→ Goal of the exercise
Identify all lines of the data containing the string "free" and copy them.

..............................

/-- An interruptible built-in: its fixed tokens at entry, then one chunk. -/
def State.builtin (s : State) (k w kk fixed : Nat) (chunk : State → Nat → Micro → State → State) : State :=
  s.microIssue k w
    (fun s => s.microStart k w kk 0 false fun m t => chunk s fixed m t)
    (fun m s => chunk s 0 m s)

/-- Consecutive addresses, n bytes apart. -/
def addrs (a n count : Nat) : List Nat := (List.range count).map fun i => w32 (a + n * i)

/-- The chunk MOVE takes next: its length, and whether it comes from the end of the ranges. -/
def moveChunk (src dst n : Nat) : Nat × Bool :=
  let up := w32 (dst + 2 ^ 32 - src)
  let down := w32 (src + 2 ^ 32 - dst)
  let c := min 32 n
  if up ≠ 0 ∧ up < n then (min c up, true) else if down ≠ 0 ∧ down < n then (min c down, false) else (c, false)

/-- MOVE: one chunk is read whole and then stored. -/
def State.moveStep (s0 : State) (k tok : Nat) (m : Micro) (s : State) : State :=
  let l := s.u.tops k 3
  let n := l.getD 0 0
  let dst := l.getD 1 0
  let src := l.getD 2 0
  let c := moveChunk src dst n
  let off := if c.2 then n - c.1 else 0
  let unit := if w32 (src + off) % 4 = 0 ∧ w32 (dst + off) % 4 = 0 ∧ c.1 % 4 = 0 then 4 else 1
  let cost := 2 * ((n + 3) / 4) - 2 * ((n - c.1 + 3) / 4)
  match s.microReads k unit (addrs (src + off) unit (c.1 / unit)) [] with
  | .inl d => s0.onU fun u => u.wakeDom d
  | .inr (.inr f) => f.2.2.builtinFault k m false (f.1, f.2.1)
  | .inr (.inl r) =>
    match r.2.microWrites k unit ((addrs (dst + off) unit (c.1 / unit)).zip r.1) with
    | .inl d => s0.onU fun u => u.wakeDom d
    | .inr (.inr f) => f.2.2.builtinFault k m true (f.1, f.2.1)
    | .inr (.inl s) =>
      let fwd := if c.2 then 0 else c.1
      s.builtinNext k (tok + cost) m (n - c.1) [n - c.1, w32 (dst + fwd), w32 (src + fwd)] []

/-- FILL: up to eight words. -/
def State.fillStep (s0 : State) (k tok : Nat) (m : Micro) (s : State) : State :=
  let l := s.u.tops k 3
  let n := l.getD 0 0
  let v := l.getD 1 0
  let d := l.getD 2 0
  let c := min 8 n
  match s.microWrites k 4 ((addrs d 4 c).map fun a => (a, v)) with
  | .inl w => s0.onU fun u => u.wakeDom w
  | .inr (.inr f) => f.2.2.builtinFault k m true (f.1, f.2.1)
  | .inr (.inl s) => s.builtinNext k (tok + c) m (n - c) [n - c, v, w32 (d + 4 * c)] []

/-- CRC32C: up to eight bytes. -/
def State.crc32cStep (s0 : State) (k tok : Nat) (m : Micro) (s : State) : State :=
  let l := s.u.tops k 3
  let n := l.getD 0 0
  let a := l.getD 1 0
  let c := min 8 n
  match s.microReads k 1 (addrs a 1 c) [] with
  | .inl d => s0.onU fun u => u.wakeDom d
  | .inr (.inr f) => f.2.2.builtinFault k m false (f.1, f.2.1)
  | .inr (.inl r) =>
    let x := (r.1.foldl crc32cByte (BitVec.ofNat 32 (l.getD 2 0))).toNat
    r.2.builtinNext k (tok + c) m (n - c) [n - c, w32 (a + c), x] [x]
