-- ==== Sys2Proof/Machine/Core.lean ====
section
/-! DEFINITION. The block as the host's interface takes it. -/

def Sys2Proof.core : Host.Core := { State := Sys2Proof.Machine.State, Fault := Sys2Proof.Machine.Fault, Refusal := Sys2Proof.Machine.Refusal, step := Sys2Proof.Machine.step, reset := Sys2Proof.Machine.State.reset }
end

..............................

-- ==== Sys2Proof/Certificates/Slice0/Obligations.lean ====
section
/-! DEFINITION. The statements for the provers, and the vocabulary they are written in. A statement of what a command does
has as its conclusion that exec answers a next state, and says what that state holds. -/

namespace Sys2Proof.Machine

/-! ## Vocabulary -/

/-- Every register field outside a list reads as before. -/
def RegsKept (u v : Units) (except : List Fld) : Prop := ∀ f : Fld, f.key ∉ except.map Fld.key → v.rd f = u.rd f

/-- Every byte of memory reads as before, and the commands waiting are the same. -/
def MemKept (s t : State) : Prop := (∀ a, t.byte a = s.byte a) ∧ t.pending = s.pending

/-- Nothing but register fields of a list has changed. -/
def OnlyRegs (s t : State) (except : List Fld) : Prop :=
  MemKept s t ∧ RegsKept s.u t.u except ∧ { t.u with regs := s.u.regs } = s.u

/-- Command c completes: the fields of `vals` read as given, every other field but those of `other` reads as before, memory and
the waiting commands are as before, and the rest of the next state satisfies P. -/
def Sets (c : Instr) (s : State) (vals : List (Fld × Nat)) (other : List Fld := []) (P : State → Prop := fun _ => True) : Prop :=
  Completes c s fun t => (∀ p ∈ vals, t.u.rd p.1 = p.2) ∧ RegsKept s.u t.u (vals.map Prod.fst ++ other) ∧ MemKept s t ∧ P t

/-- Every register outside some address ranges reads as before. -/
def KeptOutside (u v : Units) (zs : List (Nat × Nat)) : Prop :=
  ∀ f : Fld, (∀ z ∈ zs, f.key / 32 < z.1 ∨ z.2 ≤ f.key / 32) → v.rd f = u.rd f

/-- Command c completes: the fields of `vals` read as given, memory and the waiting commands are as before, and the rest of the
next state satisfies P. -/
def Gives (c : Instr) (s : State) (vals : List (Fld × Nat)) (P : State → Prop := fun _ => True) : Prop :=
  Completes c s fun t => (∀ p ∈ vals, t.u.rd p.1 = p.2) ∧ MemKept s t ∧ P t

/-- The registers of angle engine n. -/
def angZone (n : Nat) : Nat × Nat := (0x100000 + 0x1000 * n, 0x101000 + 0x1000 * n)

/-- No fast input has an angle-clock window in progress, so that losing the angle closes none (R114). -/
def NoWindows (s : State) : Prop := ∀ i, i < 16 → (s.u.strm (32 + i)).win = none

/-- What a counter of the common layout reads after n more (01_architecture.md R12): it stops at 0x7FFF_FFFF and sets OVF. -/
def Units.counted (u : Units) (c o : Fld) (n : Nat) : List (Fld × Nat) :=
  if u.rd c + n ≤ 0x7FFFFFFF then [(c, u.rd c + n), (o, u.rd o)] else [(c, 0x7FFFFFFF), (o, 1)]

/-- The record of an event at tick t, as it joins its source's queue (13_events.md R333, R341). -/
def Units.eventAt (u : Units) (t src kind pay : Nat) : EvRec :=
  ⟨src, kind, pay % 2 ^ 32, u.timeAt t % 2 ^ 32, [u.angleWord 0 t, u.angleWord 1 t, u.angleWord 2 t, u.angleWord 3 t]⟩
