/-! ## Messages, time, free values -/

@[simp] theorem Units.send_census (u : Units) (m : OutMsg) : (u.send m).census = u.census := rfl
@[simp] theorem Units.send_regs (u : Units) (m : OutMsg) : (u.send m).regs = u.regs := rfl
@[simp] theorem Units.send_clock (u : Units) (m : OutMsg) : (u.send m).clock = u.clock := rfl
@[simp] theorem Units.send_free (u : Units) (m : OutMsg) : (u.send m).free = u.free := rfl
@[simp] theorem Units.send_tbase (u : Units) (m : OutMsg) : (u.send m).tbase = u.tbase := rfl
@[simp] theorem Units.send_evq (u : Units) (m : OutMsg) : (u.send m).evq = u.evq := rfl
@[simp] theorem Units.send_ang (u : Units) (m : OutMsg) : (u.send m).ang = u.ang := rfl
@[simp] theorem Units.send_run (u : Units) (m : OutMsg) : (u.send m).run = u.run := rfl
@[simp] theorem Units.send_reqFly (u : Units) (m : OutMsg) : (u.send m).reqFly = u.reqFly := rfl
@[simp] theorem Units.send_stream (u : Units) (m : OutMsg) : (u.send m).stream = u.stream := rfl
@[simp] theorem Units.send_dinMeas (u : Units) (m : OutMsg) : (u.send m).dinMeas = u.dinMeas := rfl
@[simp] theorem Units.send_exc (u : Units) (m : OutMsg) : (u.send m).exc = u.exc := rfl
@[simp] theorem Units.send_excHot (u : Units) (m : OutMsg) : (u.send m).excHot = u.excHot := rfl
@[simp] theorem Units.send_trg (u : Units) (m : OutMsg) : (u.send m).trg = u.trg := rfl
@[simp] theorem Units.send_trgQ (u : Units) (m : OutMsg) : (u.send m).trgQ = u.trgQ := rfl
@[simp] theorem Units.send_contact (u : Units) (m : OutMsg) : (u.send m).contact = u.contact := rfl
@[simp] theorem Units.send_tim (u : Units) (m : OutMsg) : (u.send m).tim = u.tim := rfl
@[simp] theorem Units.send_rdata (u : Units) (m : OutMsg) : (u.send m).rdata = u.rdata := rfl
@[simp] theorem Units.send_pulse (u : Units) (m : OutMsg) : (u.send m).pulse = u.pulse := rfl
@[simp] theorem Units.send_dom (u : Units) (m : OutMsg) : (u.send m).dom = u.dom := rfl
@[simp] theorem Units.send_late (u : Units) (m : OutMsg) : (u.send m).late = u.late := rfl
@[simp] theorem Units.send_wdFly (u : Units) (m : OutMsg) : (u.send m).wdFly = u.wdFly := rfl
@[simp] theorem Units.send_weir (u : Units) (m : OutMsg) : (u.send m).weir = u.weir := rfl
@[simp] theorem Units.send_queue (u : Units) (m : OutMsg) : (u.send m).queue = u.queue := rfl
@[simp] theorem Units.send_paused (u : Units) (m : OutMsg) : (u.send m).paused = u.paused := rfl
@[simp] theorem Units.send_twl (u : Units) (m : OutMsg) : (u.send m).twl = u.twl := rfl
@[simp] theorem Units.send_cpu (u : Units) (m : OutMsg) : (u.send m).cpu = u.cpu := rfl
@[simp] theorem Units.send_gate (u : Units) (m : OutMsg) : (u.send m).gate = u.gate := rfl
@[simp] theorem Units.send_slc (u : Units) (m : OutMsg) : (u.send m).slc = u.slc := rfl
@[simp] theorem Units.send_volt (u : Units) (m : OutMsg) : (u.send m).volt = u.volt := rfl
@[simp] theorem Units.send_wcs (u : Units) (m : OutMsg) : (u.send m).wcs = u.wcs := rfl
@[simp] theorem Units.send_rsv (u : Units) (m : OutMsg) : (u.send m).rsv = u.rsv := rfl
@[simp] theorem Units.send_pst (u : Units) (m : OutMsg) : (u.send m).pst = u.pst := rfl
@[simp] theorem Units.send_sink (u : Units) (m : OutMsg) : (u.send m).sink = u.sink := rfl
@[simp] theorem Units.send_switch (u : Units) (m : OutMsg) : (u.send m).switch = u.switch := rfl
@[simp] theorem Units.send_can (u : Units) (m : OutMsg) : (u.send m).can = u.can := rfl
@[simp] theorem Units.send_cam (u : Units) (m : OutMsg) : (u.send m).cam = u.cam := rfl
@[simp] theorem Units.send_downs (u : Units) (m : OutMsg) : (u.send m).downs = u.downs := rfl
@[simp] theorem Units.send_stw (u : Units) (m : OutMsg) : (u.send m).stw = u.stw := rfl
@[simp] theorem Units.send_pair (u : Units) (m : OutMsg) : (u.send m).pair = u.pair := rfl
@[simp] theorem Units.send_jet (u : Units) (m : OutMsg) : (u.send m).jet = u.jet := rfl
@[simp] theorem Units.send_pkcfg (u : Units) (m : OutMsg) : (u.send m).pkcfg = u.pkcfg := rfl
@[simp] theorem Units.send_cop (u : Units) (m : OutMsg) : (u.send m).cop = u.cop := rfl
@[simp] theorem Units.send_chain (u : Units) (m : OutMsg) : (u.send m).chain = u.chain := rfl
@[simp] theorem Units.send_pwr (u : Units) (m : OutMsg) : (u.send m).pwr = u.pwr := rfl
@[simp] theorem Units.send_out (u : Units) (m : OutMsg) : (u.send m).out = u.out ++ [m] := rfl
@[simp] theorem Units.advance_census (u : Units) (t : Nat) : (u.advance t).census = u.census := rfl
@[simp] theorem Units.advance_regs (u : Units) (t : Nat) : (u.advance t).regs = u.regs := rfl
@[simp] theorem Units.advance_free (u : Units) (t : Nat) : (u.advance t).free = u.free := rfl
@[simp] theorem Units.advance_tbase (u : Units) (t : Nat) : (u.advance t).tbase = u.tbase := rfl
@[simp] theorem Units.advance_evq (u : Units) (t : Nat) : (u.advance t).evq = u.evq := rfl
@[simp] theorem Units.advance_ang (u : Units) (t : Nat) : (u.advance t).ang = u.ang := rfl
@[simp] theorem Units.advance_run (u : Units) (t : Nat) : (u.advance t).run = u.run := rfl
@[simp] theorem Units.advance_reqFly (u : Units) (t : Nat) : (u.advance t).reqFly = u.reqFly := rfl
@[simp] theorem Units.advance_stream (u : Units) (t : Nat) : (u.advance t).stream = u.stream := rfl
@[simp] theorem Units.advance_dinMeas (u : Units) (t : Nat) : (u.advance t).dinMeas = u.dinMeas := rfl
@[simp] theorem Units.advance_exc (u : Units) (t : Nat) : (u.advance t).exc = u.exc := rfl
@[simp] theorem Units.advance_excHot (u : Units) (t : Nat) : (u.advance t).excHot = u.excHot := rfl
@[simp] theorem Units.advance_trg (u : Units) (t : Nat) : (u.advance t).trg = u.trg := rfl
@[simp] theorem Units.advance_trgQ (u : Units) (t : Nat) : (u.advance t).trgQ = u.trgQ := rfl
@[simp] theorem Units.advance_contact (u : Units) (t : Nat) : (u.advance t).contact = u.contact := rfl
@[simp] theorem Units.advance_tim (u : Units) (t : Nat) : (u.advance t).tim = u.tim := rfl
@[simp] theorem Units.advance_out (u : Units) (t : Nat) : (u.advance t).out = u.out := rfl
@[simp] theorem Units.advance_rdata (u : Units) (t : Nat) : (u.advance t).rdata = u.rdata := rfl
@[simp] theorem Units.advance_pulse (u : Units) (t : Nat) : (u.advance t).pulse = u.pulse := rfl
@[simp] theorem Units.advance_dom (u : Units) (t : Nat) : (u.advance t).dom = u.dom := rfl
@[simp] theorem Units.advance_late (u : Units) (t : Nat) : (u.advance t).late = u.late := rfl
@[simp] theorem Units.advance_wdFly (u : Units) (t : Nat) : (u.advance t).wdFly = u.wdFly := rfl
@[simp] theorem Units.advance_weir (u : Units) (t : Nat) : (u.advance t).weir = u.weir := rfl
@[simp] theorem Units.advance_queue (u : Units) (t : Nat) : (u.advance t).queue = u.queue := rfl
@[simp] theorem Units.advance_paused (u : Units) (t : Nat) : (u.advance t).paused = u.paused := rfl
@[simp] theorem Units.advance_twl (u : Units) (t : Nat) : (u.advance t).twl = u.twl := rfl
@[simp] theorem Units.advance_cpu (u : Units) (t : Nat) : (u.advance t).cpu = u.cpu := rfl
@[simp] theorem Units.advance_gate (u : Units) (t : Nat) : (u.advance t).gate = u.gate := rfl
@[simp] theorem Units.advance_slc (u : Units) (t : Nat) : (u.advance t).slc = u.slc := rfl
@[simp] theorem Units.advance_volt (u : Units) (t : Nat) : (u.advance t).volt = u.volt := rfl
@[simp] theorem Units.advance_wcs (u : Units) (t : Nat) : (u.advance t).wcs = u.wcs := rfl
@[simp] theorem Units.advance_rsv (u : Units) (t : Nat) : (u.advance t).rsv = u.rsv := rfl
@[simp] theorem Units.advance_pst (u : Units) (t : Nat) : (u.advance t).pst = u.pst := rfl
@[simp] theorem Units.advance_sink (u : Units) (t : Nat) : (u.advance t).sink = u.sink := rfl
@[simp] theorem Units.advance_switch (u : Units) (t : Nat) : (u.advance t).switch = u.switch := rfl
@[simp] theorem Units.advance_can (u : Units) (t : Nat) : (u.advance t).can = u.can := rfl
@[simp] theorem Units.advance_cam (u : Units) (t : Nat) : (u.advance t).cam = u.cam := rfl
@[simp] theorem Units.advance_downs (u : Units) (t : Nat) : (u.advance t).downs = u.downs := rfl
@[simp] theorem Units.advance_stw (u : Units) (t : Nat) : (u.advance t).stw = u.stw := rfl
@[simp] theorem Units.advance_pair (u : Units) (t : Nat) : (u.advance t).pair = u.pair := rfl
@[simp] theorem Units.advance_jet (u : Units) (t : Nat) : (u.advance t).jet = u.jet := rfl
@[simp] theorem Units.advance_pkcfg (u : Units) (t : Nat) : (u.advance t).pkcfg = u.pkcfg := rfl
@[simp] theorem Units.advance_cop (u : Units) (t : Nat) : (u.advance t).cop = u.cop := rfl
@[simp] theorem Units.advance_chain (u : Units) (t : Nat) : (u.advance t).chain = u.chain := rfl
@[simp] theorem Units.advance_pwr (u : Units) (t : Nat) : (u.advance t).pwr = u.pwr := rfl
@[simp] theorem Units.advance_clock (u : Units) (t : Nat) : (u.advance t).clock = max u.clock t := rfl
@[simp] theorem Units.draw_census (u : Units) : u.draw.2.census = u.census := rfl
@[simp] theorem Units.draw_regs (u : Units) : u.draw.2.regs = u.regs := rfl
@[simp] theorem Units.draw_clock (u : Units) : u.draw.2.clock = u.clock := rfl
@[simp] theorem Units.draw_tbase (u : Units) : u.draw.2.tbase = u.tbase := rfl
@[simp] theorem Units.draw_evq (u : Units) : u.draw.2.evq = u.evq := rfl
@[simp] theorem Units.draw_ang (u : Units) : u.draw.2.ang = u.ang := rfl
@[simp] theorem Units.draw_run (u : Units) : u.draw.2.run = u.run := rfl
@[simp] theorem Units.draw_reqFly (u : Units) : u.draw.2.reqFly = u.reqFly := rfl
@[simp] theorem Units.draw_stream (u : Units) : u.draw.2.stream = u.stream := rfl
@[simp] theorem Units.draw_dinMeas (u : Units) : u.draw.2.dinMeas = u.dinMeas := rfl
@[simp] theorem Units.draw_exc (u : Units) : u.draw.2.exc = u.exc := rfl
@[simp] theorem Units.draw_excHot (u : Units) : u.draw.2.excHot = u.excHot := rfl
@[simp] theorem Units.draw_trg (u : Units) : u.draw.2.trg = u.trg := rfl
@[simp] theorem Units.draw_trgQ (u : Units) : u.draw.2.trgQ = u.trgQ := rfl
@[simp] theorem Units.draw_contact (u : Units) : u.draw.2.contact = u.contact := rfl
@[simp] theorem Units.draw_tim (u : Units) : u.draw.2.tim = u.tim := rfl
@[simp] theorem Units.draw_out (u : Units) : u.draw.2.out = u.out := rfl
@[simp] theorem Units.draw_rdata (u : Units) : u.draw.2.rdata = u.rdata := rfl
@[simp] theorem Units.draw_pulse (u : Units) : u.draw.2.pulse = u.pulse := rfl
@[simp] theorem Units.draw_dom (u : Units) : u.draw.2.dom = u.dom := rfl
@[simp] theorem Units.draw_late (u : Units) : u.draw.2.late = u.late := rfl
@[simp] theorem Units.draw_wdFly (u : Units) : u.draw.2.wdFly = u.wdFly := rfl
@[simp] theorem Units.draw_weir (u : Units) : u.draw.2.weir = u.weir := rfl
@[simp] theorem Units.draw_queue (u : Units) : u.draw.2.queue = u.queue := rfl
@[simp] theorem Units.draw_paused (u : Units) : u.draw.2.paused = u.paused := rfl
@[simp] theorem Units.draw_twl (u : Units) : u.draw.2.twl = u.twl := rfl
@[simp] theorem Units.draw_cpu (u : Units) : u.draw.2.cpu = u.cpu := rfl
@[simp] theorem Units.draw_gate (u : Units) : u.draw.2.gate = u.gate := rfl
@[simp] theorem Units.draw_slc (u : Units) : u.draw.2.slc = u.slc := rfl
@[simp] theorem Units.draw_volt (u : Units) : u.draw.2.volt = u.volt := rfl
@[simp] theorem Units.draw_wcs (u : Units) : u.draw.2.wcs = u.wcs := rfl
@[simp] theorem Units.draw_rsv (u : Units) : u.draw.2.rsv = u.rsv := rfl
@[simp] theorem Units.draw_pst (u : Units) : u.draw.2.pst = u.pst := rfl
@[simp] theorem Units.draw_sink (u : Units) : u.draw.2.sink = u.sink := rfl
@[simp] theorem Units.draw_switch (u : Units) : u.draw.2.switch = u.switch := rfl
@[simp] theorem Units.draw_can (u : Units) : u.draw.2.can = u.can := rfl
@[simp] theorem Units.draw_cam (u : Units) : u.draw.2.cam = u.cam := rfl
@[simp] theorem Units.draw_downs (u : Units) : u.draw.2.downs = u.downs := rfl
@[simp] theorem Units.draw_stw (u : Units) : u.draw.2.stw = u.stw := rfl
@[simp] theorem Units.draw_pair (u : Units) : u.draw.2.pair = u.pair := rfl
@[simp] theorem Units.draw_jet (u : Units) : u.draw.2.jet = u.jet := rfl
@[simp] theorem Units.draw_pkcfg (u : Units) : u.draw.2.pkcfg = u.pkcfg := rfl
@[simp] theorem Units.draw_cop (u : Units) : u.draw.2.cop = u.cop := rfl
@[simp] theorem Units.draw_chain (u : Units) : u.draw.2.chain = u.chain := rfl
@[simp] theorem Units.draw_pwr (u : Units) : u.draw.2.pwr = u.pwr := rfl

..............................

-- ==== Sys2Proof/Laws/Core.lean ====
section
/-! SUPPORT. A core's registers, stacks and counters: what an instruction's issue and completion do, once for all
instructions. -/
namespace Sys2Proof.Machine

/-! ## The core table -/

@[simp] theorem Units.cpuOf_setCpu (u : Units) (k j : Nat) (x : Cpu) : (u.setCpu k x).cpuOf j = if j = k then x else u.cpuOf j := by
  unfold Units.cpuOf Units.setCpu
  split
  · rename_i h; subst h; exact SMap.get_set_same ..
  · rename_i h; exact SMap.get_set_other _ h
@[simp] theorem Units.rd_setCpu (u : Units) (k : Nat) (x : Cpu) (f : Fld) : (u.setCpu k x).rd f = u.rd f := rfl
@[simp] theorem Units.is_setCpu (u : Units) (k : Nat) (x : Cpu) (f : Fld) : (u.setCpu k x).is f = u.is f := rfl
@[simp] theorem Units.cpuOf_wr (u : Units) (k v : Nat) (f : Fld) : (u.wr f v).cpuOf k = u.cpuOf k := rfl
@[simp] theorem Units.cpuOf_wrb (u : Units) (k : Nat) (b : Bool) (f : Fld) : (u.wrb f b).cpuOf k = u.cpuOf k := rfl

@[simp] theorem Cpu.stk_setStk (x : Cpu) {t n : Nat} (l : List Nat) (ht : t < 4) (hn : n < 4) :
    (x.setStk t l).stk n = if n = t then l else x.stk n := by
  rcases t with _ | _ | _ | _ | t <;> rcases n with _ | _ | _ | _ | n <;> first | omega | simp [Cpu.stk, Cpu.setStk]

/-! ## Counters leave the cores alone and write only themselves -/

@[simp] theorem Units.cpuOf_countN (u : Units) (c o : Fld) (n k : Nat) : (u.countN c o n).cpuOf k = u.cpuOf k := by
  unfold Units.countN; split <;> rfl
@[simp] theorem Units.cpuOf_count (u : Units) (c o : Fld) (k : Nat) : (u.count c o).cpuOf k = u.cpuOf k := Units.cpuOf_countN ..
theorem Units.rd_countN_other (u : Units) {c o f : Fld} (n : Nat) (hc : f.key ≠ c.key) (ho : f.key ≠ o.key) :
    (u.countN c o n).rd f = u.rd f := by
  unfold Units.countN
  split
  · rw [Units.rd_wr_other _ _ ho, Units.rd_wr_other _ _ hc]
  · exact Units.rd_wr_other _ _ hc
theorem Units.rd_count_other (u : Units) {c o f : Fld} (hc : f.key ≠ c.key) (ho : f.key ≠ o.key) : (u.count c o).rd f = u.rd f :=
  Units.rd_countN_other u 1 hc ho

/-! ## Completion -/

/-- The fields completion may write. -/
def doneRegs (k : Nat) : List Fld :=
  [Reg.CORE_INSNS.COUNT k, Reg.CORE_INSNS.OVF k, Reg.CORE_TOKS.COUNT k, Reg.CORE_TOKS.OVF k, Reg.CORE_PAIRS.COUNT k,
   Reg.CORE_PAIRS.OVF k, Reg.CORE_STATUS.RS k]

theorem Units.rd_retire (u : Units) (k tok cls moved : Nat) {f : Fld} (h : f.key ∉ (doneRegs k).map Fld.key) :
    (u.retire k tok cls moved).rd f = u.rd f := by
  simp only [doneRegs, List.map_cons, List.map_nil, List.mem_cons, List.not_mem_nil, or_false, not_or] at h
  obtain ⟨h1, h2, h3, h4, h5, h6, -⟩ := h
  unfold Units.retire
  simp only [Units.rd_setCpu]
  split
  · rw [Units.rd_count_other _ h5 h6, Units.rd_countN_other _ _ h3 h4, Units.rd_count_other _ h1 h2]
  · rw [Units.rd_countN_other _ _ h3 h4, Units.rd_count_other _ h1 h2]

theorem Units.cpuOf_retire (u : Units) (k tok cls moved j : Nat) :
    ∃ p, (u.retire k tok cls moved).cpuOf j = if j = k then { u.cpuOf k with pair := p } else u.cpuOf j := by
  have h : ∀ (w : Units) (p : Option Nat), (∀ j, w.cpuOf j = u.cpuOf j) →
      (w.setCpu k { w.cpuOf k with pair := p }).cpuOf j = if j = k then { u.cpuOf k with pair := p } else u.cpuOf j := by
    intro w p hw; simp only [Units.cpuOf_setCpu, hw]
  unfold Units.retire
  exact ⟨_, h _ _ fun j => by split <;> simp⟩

..............................

→ Result of the exercise
/-! ## Messages, time, free values -/
@[simp] theorem Units.send_free (u : Units) (m : OutMsg) : (u.send m).free = u.free := rfl
@[simp] theorem Units.advance_free (u : Units) (t : Nat) : (u.advance t).free = u.free := rfl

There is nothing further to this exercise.